From: Jason Wang <jasowang@redhat.com>

Vhost-vdpa introduces VHOST_VDPA_SET_VRING_ENABLE which complies the
semantic of queue_enable defined in virtio spec. This method can be
used for preventing device from executing request for a specific
virtqueue. This patch introduces the vhost_ops for this.
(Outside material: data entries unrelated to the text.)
/-- Settles O41: redo by the parity, the sequence number and the state of the entry at the head; the words
of a PENDING entry stand since no two of its writes cut each other. -/
theorem startUpRedo : Obligations.StartUpRedo := by
  unfold Obligations.StartUpRedo
  intro s r profile valid fuse formatted
  dsimp only
  have slot : ∀ h : Word, s.entryAddr (h.toNat % 256) = s.entryAddr (entrySlot h) := fun _ => rfl
  rw [slot]
  have redo := s.redo_eq
  refine ⟨fun struck => ?_, fun whole other => ?_, ?_⟩
  · rw [if_pos struck] at redo
    have halted : s.startRedo = s.haltAtRedo := by rw [State.startRedo, if_pos formatted, redo]
    rw [halted]
    exact ⟨rfl, rfl, rfl, State.raise_noticed _ _⟩
  · have left : s.redo = some (s.granted (.inner .engine)) := by
      rw [redo, if_neg (by simp [whole])]
      rcases other with seq | ⟨notPending, notDone⟩
      · rw [if_pos seq]
      · rw [if_neg (c := s.headState = 1) notPending, if_neg (c := s.headState = 2) notDone, ite_self]
    rw [State.startRedo, if_pos formatted, left]
  · intro images d h' n y whole seq list records apart state
    have images_eq : s.headImages = images ++ [.engine d h' n y] := list
    rw [if_neg (by simp [whole]), if_neg (by simp [seq])] at redo
    have stands := State.redoWrites_stand profile valid fuse records apart
      (s.engine.copy.withImage d h' n y)
    rcases state with pending | done
    · rw [if_pos (show s.headState = 1 from pending)] at redo
      have started : s.startRedo = s.redoRecords.redoEngineImage (images ++ [.engine d h' n y]) := by
        rw [State.startRedo, if_pos formatted, redo, images_eq]
      obtain ⟨copy, ice, addr, store, journal⟩ := State.redoEngineImage_fields (d := d) (h := h') (n := n)
        (y := y) records s.redoRecords_engine s.redoRecords_shell
      rw [State.redoRecords_store, images_eq, State.redoWrites_last] at store
      rw [← started] at copy ice addr store journal
      rw [← store] at stands
      obtain ⟨words, doneWord, record⟩ := stands
      refine ⟨copy, fun held => ?_, journal, ?_, fun _ => ⟨words, fun b c fitted mem => ?_⟩, fun two => ?_⟩
      · rw [copy, ← State.recordAt_iff, addr]
        exact record ((State.recordAt_iff s _).mpr held)
      · rw [doneWord]
        rfl
      · rw [State.bay, ice]
        refine s.redoRecords_bay ?_ fitted (by rw [images_eq]; exact List.mem_append_left _ mem)
        rw [images_eq]
        refine List.pairwise_append.mpr ⟨apart, List.pairwise_singleton _ _, fun i hi j hj x hx => ?_⟩
        rw [List.mem_singleton.mp hj, Image.targets, List.mem_singleton]
        exact fun e => records i hi (e ▸ hx)
      · rw [pending] at two
        cases two
    · rw [if_neg (by rw [show s.headState = 2 from done]; decide), if_pos (show s.headState = 2 from done)]
        at redo
      have started : s.startRedo =
          (s.granted (.inner .engine)).redoEngineImage (images ++ [.engine d h' n y]) := by
        rw [State.startRedo, if_pos formatted, redo, images_eq]
      obtain ⟨copy, ice, addr, store, journal⟩ := State.redoEngineImage_fields (d := d) (h := h') (n := n)
        (y := y) (s := s) (u := s.granted (.inner .engine)) records rfl (s.granted_shell _)
      rw [← started] at copy ice addr store journal
      have place := State.engineAddr_entry profile valid s.engine.copy.head
      have kept : s.startRedo.store.word (s.entryAddr (entrySlot s.engine.copy.head)) =
          s.store.word (s.entryAddr (entrySlot s.engine.copy.head)) := by
        rw [store]
        refine Memory.word_putAll_apart fuse fun w hw => ?_
        have range := engineWrites_range hw
        omega
      refine ⟨copy, fun held => ?_, journal, ?_, fun one => ?_, fun _ => ⟨ice, fun x outside => ?_⟩⟩
      · rw [copy, ← State.recordAt_iff, addr, store]
        exact ((State.recordAt_iff s _).mpr held).engineWrites fuse _
      · rw [kept]
        exact done
      · rw [done] at one
        cases one
      · rw [store]
        refine Memory.byte_putAll_outside fuse fun w hw => ?_
        have range := engineWrites_range hw
        have : ¬ (s.engineAddr ≤ x ∧ x < s.engineAddr + 16) := outside
        omega

end Sys2Proof.Machine
end

section
/-! Configuration normalisation (R43, R54, R203, R204): what each step writes of book 0, and the copies that
are loaded from the words as they then stand. -/

namespace Sys2Proof.Machine

/-! ## Steps that write some bytes of the CONTROL book -/

/-- A run of steps of the Profile Loader that changes at most the bytes of book 0 at some offsets, and the
parity of no other byte. -/
structure WritesOffsets (P : Nat → Prop) (s t : State) : Prop where
  profile : t.profile = s.profile
  fuse : s.store.fuse = none → t.store.fuse = none
  kept : s.store.fuse = none → ∀ x : Nat, (∀ off, P off → x ≠ s.controlAddr off) →
    t.store.byte x = s.store.byte x ∧ (x ∈ t.store.bad ↔ x ∈ s.store.bad)

namespace WritesOffsets

variable {P Q : Nat → Prop} {s t u : State}

theorem controlAddr (h : WritesOffsets P s t) (off : Nat) : t.controlAddr off = s.controlAddr off := by
  simp only [State.controlAddr, State.base, h.profile]

theorem of_store (profile : t.profile = s.profile) (store : t.store = s.store) : WritesOffsets P s t :=
  ⟨profile, fun f => by rw [store]; exact f, fun _ x _ => by rw [store]; exact ⟨rfl, Iff.rfl⟩⟩

theorem mono (h : WritesOffsets P s t) (sub : ∀ off, P off → Q off) : WritesOffsets Q s t :=
  ⟨h.profile, h.fuse, fun f x hx => h.kept f x fun off hp => hx off (sub off hp)⟩

theorem trans (h : WritesOffsets P s t) (k : WritesOffsets Q t u) :
    WritesOffsets (fun off => P off ∨ Q off) s u := by
  refine ⟨k.profile.trans h.profile, fun f => k.fuse (h.fuse f), fun f x hx => ?_⟩
  obtain ⟨byte, bad⟩ := h.kept f x fun off hp => hx off (.inl hp)
  obtain ⟨byte', bad'⟩ := k.kept (h.fuse f) x fun off hq => by
    rw [h.controlAddr]
    exact hx off (.inr hq)
  exact ⟨byte'.trans byte, bad'.trans bad⟩

/-- Steps one after another write what each of them writes. -/
theorem foldl {α : Type} {f : State → α → State} {P : α → Nat → Prop} (l : List α)
    (step : ∀ c ∈ l, ∀ u, WritesOffsets (P c) u (f u c)) (s : State) :
    WritesOffsets (fun off => ∃ c ∈ l, P c off) s (l.foldl f s) := by
  induction l generalizing s with
  | nil => exact of_store rfl rfl
  | cons c cs ih =>
    refine ((step c (by simp) s).trans (ih (fun d hd => step d (by simp [hd])) (f s c))).mono ?_
    rintro off (here | ⟨d, hd, later⟩)
    · exact ⟨c, by simp, here⟩
    · exact ⟨d, by simp [hd], later⟩

/-- A byte of book 0 that the steps do not write. -/
theorem byte_kept (h : WritesOffsets P s t) (fuse : s.store.fuse = none) {off : Nat} (apart : ¬ P off) :
    t.store.byte (s.controlAddr off) = s.store.byte (s.controlAddr off) ∧
      (s.controlAddr off ∈ t.store.bad ↔ s.controlAddr off ∈ s.store.bad) := by
  refine h.kept fuse _ fun off' hp e => ?_
  simp only [State.controlAddr] at e
  exact apart ((Nat.add_left_cancel e) ▸ hp)
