-- ==== Sys2Proof/Machine/Index.lean ====
section
/-! DEFINITION. The meanings of 43_index_memory.md. -/

namespace Sys2Proof.Machine

/-- LD I,addr (R210). -/
def execLdI (addr : BitVec 12) (s : State) : Result := .next (s.advance.setI (addr.setWidth 16))

/-- ADD I,Vx (R211): I is read before V[x] (log 17); no flag. -/
def execAddI (x : Reg) (s : State) : Result :=
  withI s fun i => withV x s fun a => .next (s.advance.setI (i + a.setWidth 16))

/-- LD I,F(Vx) (R212): no mask on V[x]. -/
def execLdF (x : Reg) (s : State) : Result :=
  withV x s fun a => .next (s.advance.setI (BitVec.ofNat 16 (fontBase + 5 * a.toNat)))

/-- The decimal digits of a byte, hundreds first (R213). -/
def digits (v : Byte) : List Byte :=
  [BitVec.ofNat 8 (v.toNat / 100), BitVec.ofNat 8 (v.toNat / 10 % 10), BitVec.ofNat 8 (v.toNat % 10)]

/-- LD B(Vx) (R213). -/
def execLdB (x : Reg) (s : State) : Result :=
  withV x s fun a => withI s fun i => withRange i.toNat 3 s (.next (s.advance.writeBytes i.toNat (digits a)))

/-- LD [I],Vx (R214): I is read before V0 to V[x], and the range is checked after the reads (R280; log 17). -/
def execLdMemVx (x : Reg) (s : State) : Result :=
  withI s fun i => withVUpTo x s fun bytes =>
    withRange i.toNat (x.val + 1) s (.next ((s.advance.writeBytes i.toNat bytes).bumpI x))

/-- LD Vx,[I] (R215). -/
def execLdVxMem (x : Reg) (s : State) : Result :=
  withI s fun i => withRange i.toNat (x.val + 1) s
    (.next ((s.advance.setVUpTo x fun k => s.readMem (i.toNat + k)).bumpI x))

end Sys2Proof.Machine
end

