/-- R145: an Undefined word is a no-op: pc is advanced, the event is appended, the cycle returns Failure, and no other
state changes. -/
def Obligations.UndefinedWordIsReportedNoOp : Prop :=
  ∀ (s : State) (w : Word), s.fault = none → s.fetchWord? = some w → decodeWord w = none →
    cycle s = .next { s with
      pc := adv s.pc
      events := s.events ++ [.undefinedOpcode s.pc w]
      cycleOk := some .failure }

/-- R141: with the fault register set a cycle changes no state and returns Failure. -/
def Obligations.FaultedBlockExecutesNothing : Prop :=
  ∀ s : State, s.fault ≠ none → cycle s = .next { s with cycleOk := some .failure }

/-- R147: the cycle returns Success exactly when a defined instruction completed without raising. -/
def Obligations.CycleSignalsSuccess : Prop :=
  ∀ s t : State, cycle s = .next t →
    (t.cycleOk = some .success ↔
      s.fault = none ∧ t.fault = none ∧ ∃ w i, s.fetchWord? = some w ∧ decodeWord w = some i) ∧
    (t.cycleOk = some .success ∨ t.cycleOk = some .failure)

/-- R142: after a fetch that did not fault, the advance gives pc_f + 2, and wraps to 0x000 and 0x001 from 0xFFC and
0xFFD. -/
def Obligations.AdvanceAddsTwoAndWraps : Prop :=
  ∀ a : Word, a.toNat ≤ 0xFFD →
    (a.toNat ≤ 0xFFB → (adv a).toNat = a.toNat + 2) ∧
    (a.toNat = 0xFFC → (adv a).toNat = 0x000) ∧
    (a.toNat = 0xFFD → (adv a).toNat = 0x001)

/-- Every instruction and every step answers a next state: no condition stops the block for good (R270, R271, R300;
that the spec's faults are next states is log 13). -/
def Obligations.EveryInstructionAndStepAnswersNext : Prop :=
  (∀ (i : Instr) (s : State), ∃ t, exec i s = .next t) ∧ (∀ s : State, ∃ t, step s = .next t)

/-! ### Register file and ALU -/

/-- R183, R184, R250: loads of a register. -/
def Obligations.RegisterLoads : Prop :=
  ∀ (s : State) (x y : Reg) (byte b : Byte),
    (∃ t, exec (.ldByte x byte) s = .next t ∧ t.viewV x = some byte ∧ WritesRegs [x] s t) ∧
    (s.viewV y = some b → ∃ t, exec (.ldReg x y) s = .next t ∧ t.viewV x = some b ∧ WritesRegs [x] s t) ∧
    (∃ t, exec (.ldVxDT x) s = .next t ∧ t.viewV x = some s.dt ∧ WritesRegs [x] s t)

/-- R185: the immediate add wraps and writes no flag. -/
def Obligations.AddImmediateWritesNoFlag : Prop :=
  ∀ (s : State) (x : Reg) (byte a : Byte), s.viewV x = some a →
    ∃ t, exec (.addByte x byte) s = .next t ∧
      t.viewV x = some (BitVec.ofNat 8 ((a.toNat + byte.toNat) % 256)) ∧ WritesRegs [x] s t

/-- R181, R182, R186: the register add; VF is the carry, written last. -/
def Obligations.AddRegistersSetsCarry : Prop :=
  ∀ (s : State) (x y : Reg) (a b : Byte), s.viewV x = some a → s.viewV y = some b →
    ∃ t, exec (.addReg x y) s = .next t ∧
      (x ≠ 15 → t.viewV x = some (BitVec.ofNat 8 ((a.toNat + b.toNat) % 256))) ∧
      t.viewV 15 = some (if 256 ≤ a.toNat + b.toNat then 1 else 0) ∧ WritesRegs [x, 15] s t

/-- R187, R188, R189: OR, AND and XOR bit by bit; VF is cleared exactly when `vf_reset` is true, after the result is
written. -/
def Obligations.LogicInstructions : Prop :=
  ∀ (s : State) (x y : Reg) (a b : Byte), s.viewV x = some a → s.viewV y = some b →
    ∀ p ∈ [(Instr.orReg x y, fun p q : Bool => p || q), (Instr.andReg x y, fun p q : Bool => p && q),
        (Instr.xorReg x y, fun p q : Bool => p != q)],
      ∃ t r, exec p.1 s = .next t ∧ (∀ k < 8, r.getLsbD k = p.2 (a.getLsbD k) (b.getLsbD k)) ∧
        (s.cfg.quirks.vfReset = true →
          t.viewV 15 = some 0 ∧ (x ≠ 15 → t.viewV x = some r) ∧ WritesRegs [x, 15] s t) ∧
        (s.cfg.quirks.vfReset = false → t.viewV x = some r ∧ WritesRegs [x] s t)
Note that, we've already had vhost_set_vring_enable which has different
semantic which allows to enable or disable a specific virtqueue for
some kinds of vhost backends. E.g vhost-user use this to changes the
number of active queue pairs.

Author: Jason Wang <jasowang@redhat.com>
Signed-off-by: Jason Wang <jasowang@redhat.com>
---
 hw/net/vhost_net-stub.c           |  5 +++++
 hw/net/vhost_net.c                | 16 ++++++++++++++++
 hw/virtio/vhost-vdpa.c            |  9 +++------
 hw/virtio/virtio-pci.c            | 13 +++++++++++++
 hw/virtio/virtio.c                |  6 ++++++
 include/hw/virtio/vhost-backend.h |  2 ++
 include/hw/virtio/virtio-bus.h    |  4 ++++
 include/net/vhost_net.h           |  1 +
 8 files changed, 50 insertions(+), 6 deletions(-)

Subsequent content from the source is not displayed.